## Data extracted from a collection
-- ==== Sys2Proof/Machine/Translate.lean ====
section
/-!
DEFINITION. Address translation (R394 to R402): the radix walk, the checks of page-table entries,
the cached translations, and the permissions of an access.
-/
namespace Sys2Proof.Machine

/-- A page that a virtual address lies in: its leaf entry, virtual base and size. -/
structure Page where
  pte : Nat
  vbase : Nat
  size : Nat
  deriving DecidableEq, Repr

/-- Outcome of a translation: a page, or a fault with its cause and level (R404). -/
inductive Tr where
  | ok (p : Page)
  | fault (cause level : Nat)
  deriving DecidableEq, Repr

/-- Address bits of an entry. -/
def pteAddr (pte : Nat) : Nat := 4096 * (pte / 4096)
/-- Memory kind of a leaf (R397). -/
def pteKind (pte : Nat) : Nat := bits pte 5 2
/-- Decode of a leaf (R211). -/
def pteIntlv (pte : Nat) : Bool := bitAt pte 7

/-- Page size of a leaf at a level; `g64` holds below a G64 table entry. -/
def leafSize (level : Nat) (g64 : Bool) : Nat :=
  match level with
  | 0 => if g64 then 65536 else 4096
  | 1 => 2 ^ 21
  | _ => 2 ^ 30

/-- Index of a virtual address in the table of a level (R394). -/
def walkIndex (va level : Nat) (g64 : Bool) : Nat :=
  match level with
  | 0 => if g64 then va / 65536 % 32 else va / 4096 % 512
  | 1 => va / 2 ^ 21 % 512
  | 2 => va / 2 ^ 30 % 512
  | 3 => va / 2 ^ 39 % 512
  | _ => va / 2 ^ 48 % 65536

/-- Whether a table entry breaks R396. -/
def badTable (s : State) (pte level : Nat) : Bool :=
  level == 0 || (bitAt pte 8 && level != 1) || bits pte 2 6 != 0 || bitAt pte 9
    || !daOk s (pteAddr pte + (if bitAt pte 8 then 255 else 4095))

/-- Whether a leaf breaks R396. -/
def badLeaf (s : State) (pte level : Nat) (g64 : Bool) : Bool :=
  let size := leafSize level g64
  let dev := pteKind pte ≤ 1
  level ≥ 3 || bitAt pte 8 || pteAddr pte % size != 0
    || (dev && !daOk s (pteAddr pte + size - 1))
    || (pteKind pte == 3 && pteAddr pte + size > 2 ^ 28)
    || (!dev && (pteIntlv pte || bitAt pte 4))

/-- One 64-bit word of device memory read at the point of coherence under the span-local decode:
the word, whether it can be used, and the state (R226, R399). -/
def expressWord (s : State) (da : Nat) : Nat × Bool × State :=
  let cell := cellOf s false da
  let s1 := pierCharge s cell false true 0 1
  let r := pocRead s1 (cell / 128)
  let off := cell % 128
  (leNat ((r.1.data.drop off).take 8), !r.1.unsealed && !bitAt r.1.poison (off / 32), r.2)

/-- Span of virtual addresses that an entry of a level covers (R394). -/
def levelSpan (level : Nat) : Nat :=
  match level with
  | 0 => 4096 | 1 => 2 ^ 21 | 2 => 2 ^ 30 | 3 => 2 ^ 39 | _ => 2 ^ 48

/-- The first address that the entry of a level for an address covers. -/
def levelBase (va level : Nat) : Nat := va / levelSpan level * levelSpan level

/-- Whether an invalidation covers a page of an address space (R401). -/
def xinvHits (x : XinvOp) (asid vbase size : Nat) : Bool :=
  match x.kind with
  | 0 => asid == x.asid && decide (vbase < x.va + 4096 * x.pages) && decide (x.va < vbase + size)
  | 1 => asid == x.asid
  | _ => true

/-- Whether an invalidation in progress covers a cached page: the cache drops it at a moment of its own (R401). -/
def xinvRuns (s : State) (asid vbase size : Nat) : Bool :=
  match s.cx.xinv with
  | some x => xinvHits x.1 asid vbase size
  | none => false

/-! ### Table entries (R395, R396, R399) -/

/-- The table entry that a span's table-entry cache holds for an address at a level. -/
def tecFind (s : State) (span asid level va : Nat) : Option TecEntry :=
  s.cx.tec.find? (fun e => e.span == span && e.asid == asid && e.level == level && e.vbase == levelBase va level)

/-- A table entry cached for a span: one of its 4,096 entries gives way when all are in use, by a free choice. -/
def tecAdd (s : State) (e : TecEntry) : State :=
  let rest := s.cx.tec.filter (fun x => !(x.span == e.span && x.asid == e.asid && x.level == e.level && x.vbase == e.vbase))
  let mine := rest.filter (fun x => x.span == e.span)
  if mine.length < 4096 then { s with cx := { s.cx with tec := e :: rest } }
  else
    let f := freeWord s
    let out := mine[f.1.toNat % mine.length]?
    { f.2 with cx := { f.2.cx with tec := e :: rest.filter (fun x => some x != out) } }

/-- The entry of a table for an address: its value, whether it can be used, whether it came from memory, and the
state. A cached entry that no longer agrees with memory, or that an invalidation in progress covers, may be used or
not (R401, R402). -/
def walkEntry (s : State) (span asid va level tbl : Nat) (g64 : Bool) : Nat × Bool × Bool × State :=
  let r := expressWord s (tbl + 8 * walkIndex va level g64)
  match tecFind s span asid level va with
  | none => (r.1, r.2.1, true, r.2.2)
  | some e =>
    if r.2.1 && r.1 == e.pte && !xinvRuns s asid e.vbase (levelSpan level) then (e.pte, true, false, s)
    else
      let f := freeBit s
      if f.1 then (e.pte, true, false, f.2)
      else
        let q := expressWord f.2 (tbl + 8 * walkIndex va level g64)
        (q.1, q.2.1, true, q.2.2)

/-- The walk from a table of level `fuel - 1` downward; the table entries that it reads are cached. -/
def walkGo (span asid va : Nat) : Nat → State → Nat → Bool → Tr × State
  | 0, s, _, _ => (.fault 1 0, s)
  | level + 1, s, tbl, g64 =>
    let r := walkEntry s span asid va level tbl g64
    let pte := r.1
    let st := r.2.2.2
    if !r.2.1 then (.fault 4 level, st)
    else if !bitAt pte 0 then (.fault 0 level, st)
    else if bitAt pte 1 then
      if badTable st pte level then (.fault 1 level, st)
      else
        let st1 := if r.2.2.1 then tecAdd st ⟨span, asid, level, levelBase va level, pte⟩ else st
        walkGo span asid va level st1 (pteAddr pte) (bitAt pte 8)
    else if badLeaf st pte level g64 then (.fault 1 level, st)
    else if bitAt pte 9 then (.fault 3 level, st)
    else
      let size := leafSize level g64
      (.ok ⟨pte, va / size * size, size⟩, st)

/-- Whether an address is outside a context's space (R394). -/
def outOfRange (c : Ctx) (va : Nat) : Bool := c.va48 && decide (va ≥ 2 ^ 48)

/-- The walk of a context's tables for an address through a span's translation unit (R394, R399). -/
def walk (s : State) (span : Nat) (c : Ctx) (va : Nat) : Tr × State :=
  walkGo span c.asid va (if c.va48 then 4 else 5) s c.ptRoot false

/-- What the tables in memory now give for an address, no cache consulted. -/
def walkNow (s : State) (c : Ctx) (va : Nat) : Tr :=
  (walk { s with cx := { s.cx with tec := [] } } 0 c va).1

/-! ### The three levels of translation caches (R399) -/

/-- Entries of a translation cache. -/
def tlbCap : TlbHome → Nat
  | .micro _ _ => 64
  | .core _ => 1024
  | .span _ => 16384

/-- The translation of an address that a cache holds. -/
def tlbFind (s : State) (h : TlbHome) (asid va : Nat) : Option TlbEntry :=
  s.cx.tlb.find? (fun e => e.home == h && e.asid == asid && e.vbase ≤ va && va < e.vbase + e.size)

/-- Whether an entry is the one of a cache for a page. -/
def tlbIs (h : TlbHome) (asid vbase : Nat) (e : TlbEntry) : Bool := e.home == h && e.asid == asid && e.vbase == vbase

/-- A page cached; one of the cache's entries gives way when all are in use, by a free choice. No entry with V clear
is cached (R399). -/
def tlbAdd (s : State) (h : TlbHome) (asid : Nat) (p : Page) : State :=
  let new : TlbEntry := ⟨h, asid, p.vbase, p.size, p.pte⟩
  let rest := s.cx.tlb.filter (fun e => !tlbIs h asid p.vbase e)
  let mine := rest.filter (fun e => e.home == h)
  if mine.length < tlbCap h then { s with cx := { s.cx with tlb := new :: rest } }
  else
    let f := freeWord s
    let out := mine[f.1.toNat % mine.length]?
    { f.2 with cx := { f.2.cx with tlb := new :: rest.filter (fun e => some e != out) } }

/-- The page that a cache answers with. An entry that no longer agrees with the tables (`now`), or that an
invalidation in progress covers, is used or dropped by a free choice (R401, R402). -/
def tlbUse (s : State) (h : TlbHome) (asid va : Nat) (now : Tr) : Option Page × State :=
  match tlbFind s h asid va with
  | none => (none, s)
  | some e =>
    let old : Page := ⟨e.pte, e.vbase, e.size⟩
    if now = .ok old && !xinvRuns s asid e.vbase e.size then (some old, s)
    else
      let f := freeBit s
      if f.1 then (some old, f.2)
      else (none, { f.2 with cx := { f.2.cx with tlb := f.2.cx.tlb.filter (fun x => !tlbIs h asid e.vbase x) } })

/-- A page asked of a span's translation unit (R399, R412): a hit and a miss count, and a miss walks. -/
def spanTranslate (s : State) (span : Nat) (c : Ctx) (va : Nat) (now : Tr) : Tr × State :=
  let u := tlbUse s (.span span) c.asid va now
  match u.1 with
  | some p => (.ok p, bumpF u.2 fXltStlbHitCount (pgXlt span))
  | none =>
    let w := walk (bumpF (bumpF u.2 fXltWalksCount (pgXlt span)) fXltStlbMissCount (pgXlt span)) span c va
    match w.1 with
    | .ok p => (.ok p, tlbAdd w.2 (.span span) c.asid p)
    | t => (t, w.2)

/-- Translation of an address for a context by unit `u` of a core (R394 to R402): its micro-TLB, the core's TLB and the
span's translation unit are asked in turn. An address out of range starts no walk; the level of its fault is open. -/
def translate (s : State) (span core u ctx va : Nat) : Tr × State :=
  match getCtx s ctx with
  | none => (.fault 0 0, s)
  | some c =>
    if outOfRange c va then
      let f := freeWord s
      (.fault 2 (f.1.toNat % 5), f.2)
    else
      let now := walkNow s c va
      let mh := TlbHome.micro (coreNo span core) u
      let ch := TlbHome.core (coreNo span core)
      let a := tlbUse s mh c.asid va now
      match a.1 with
      | some p => (.ok p, a.2)
      | none =>
        let b := tlbUse a.2 ch c.asid va now
        match b.1 with
        | some p => (.ok p, tlbAdd b.2 mh c.asid p)
        | none =>
          let t := spanTranslate b.2 span c va now
          match t.1 with
          | .ok p => (.ok p, tlbAdd (tlbAdd t.2 ch c.asid p) mh c.asid p)
          | x => (x, t.2)

/-- Kinds of access, as a fault record numbers them (R406). -/
inductive Access where
  | read | write | both | fetch
  deriving DecidableEq, Repr

/-- Whether a leaf permits an access (R398). -/
def permits (pte : Nat) (a : Access) : Bool :=
  match a with
  | .read => bitAt pte 2
  | .write => bitAt pte 3
  | .both => bitAt pte 2 && bitAt pte 3
  | .fetch => bitAt pte 4

/-- Number of a kind of access in a fault record. -/
def accessNum : Access → Nat
  | .read => 0 | .write => 1 | .both => 2 | .fetch => 3

end Sys2Proof.Machine
end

## TASK PROMPT
Begin at the line above that has "leaf breaks R396. -/" and stop after the line that has "def expressWord (s", copying each line exactly and adding nothing else.

## SOLUTION TO THE PROBLEM
/-- Whether a leaf breaks R396. -/
def badLeaf (s : State) (pte level : Nat) (g64 : Bool) : Bool :=
  let size := leafSize level g64
  let dev := pteKind pte ≤ 1
  level ≥ 3 || bitAt pte 8 || pteAddr pte % size != 0
    || (dev && !daOk s (pteAddr pte + size - 1))
    || (pteKind pte == 3 && pteAddr pte + size > 2 ^ 28)
    || (!dev && (pteIntlv pte || bitAt pte 4))

/-- One 64-bit word of device memory read at the point of coherence under the span-local decode:
the word, whether it can be used, and the state (R226, R399). -/
def expressWord (s : State) (da : Nat) : Nat × Bool × State :=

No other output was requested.